Once the line with "data and the short length. -/" is found in the data, output it and each following line exactly, up to and including the line with "let x : SecTagRx", and nothing before or after.

▶ **DATA RECORDS**

*** Begin section ***

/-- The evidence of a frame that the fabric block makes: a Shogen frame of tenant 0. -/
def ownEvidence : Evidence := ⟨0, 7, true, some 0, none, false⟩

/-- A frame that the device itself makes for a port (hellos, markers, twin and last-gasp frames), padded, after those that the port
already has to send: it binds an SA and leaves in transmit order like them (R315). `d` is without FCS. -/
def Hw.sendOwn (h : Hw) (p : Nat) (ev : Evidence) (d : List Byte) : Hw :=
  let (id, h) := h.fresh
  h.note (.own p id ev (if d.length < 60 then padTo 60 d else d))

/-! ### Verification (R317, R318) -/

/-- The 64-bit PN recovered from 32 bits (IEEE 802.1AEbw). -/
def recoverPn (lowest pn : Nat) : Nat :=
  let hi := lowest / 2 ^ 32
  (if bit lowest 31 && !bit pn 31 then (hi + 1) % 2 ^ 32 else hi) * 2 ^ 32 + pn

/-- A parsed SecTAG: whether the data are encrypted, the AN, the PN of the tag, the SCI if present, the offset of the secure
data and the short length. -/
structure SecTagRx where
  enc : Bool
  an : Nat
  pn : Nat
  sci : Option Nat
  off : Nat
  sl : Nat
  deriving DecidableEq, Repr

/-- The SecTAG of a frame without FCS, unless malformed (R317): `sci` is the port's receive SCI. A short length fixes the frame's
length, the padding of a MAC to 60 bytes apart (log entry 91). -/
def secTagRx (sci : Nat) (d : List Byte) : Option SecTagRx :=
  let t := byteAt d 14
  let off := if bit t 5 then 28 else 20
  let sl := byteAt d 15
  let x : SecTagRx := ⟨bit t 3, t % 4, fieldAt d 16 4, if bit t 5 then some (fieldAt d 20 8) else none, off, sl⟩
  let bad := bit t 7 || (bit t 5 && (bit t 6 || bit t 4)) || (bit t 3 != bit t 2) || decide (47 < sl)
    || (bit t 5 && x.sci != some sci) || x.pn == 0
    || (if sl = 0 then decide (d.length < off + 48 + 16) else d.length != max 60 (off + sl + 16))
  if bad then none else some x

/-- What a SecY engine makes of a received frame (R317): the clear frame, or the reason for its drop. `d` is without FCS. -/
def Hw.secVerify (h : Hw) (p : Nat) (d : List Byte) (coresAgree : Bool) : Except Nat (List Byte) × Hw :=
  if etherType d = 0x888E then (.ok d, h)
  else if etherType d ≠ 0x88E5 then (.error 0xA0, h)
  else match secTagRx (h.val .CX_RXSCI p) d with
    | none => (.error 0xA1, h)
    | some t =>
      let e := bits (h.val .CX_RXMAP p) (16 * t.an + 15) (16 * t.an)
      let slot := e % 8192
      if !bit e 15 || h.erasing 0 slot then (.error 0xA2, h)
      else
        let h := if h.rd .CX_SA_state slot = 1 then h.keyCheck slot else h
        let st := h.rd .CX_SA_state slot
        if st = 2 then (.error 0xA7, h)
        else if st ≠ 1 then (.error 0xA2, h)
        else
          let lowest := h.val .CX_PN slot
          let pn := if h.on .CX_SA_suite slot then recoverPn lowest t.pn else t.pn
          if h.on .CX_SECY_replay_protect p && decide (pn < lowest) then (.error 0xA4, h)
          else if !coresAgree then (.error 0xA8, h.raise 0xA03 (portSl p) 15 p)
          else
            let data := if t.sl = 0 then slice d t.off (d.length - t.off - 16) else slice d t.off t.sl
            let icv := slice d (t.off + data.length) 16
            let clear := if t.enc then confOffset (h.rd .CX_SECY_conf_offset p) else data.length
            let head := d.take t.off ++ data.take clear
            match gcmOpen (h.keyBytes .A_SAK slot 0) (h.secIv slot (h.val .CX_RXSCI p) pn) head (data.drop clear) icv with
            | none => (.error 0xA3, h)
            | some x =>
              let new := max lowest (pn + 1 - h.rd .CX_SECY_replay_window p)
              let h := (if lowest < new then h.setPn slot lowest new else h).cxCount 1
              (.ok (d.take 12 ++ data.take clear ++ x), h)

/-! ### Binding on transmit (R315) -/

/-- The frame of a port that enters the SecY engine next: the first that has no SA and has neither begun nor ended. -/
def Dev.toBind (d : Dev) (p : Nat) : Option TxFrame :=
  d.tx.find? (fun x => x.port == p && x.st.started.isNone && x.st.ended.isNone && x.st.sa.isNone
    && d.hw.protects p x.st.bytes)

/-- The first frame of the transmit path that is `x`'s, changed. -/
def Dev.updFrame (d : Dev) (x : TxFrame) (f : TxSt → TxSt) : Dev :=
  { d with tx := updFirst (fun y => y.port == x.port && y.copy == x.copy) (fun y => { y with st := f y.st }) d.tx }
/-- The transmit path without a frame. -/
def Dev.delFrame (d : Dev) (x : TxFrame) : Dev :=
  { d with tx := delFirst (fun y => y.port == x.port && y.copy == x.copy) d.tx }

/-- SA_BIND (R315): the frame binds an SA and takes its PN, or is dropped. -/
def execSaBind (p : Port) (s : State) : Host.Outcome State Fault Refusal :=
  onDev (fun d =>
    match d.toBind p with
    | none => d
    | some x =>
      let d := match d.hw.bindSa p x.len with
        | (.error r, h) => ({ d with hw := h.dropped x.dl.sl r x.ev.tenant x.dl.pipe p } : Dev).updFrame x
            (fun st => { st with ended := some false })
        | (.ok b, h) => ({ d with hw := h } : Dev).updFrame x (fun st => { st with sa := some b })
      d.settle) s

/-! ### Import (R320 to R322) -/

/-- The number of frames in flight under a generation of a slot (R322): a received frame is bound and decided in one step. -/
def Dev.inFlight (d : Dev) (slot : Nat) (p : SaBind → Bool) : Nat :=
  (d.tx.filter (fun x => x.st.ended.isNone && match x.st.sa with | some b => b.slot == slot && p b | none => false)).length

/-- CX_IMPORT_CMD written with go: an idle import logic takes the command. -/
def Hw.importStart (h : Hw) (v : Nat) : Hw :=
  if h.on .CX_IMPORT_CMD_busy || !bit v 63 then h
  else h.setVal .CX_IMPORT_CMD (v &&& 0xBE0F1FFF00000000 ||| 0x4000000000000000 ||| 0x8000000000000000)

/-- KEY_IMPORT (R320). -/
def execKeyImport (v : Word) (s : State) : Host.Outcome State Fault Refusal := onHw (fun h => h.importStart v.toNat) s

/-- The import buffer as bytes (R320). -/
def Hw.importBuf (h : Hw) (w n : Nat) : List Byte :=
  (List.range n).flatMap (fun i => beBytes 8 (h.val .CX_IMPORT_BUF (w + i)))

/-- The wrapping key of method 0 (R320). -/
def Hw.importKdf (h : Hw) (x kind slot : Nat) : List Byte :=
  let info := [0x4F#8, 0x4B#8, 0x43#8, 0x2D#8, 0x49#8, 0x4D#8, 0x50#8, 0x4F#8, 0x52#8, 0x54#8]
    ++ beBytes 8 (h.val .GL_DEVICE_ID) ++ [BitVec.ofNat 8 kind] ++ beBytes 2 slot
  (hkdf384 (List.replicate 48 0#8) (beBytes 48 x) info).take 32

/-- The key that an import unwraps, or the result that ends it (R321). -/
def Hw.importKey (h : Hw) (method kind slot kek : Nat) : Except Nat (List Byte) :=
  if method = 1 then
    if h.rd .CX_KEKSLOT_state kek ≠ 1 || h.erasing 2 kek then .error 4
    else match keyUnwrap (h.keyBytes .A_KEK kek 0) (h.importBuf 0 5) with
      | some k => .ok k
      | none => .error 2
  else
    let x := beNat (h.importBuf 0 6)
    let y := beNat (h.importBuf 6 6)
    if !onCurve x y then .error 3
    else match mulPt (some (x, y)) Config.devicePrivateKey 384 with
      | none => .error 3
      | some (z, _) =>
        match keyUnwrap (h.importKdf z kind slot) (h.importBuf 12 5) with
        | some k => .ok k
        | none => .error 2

*** End section ***

▶ **WRITTEN ANSWER**
data and the short length. -/
structure SecTagRx where
  enc : Bool
  an : Nat
  pn : Nat
  sci : Option Nat
  off : Nat
  sl : Nat
  deriving DecidableEq, Repr

/-- The SecTAG of a frame without FCS, unless malformed (R317): `sci` is the port's receive SCI. A short length fixes the frame's
length, the padding of a MAC to 60 bytes apart (log entry 91). -/
def secTagRx (sci : Nat) (d : List Byte) : Option SecTagRx :=
  let t := byteAt d 14
  let off := if bit t 5 then 28 else 20
  let sl := byteAt d 15
  let x : SecTagRx := ⟨bit t 3, t % 4, fieldAt d 16 4, if bit t 5 then some (fieldAt d 20 8) else none, off, sl⟩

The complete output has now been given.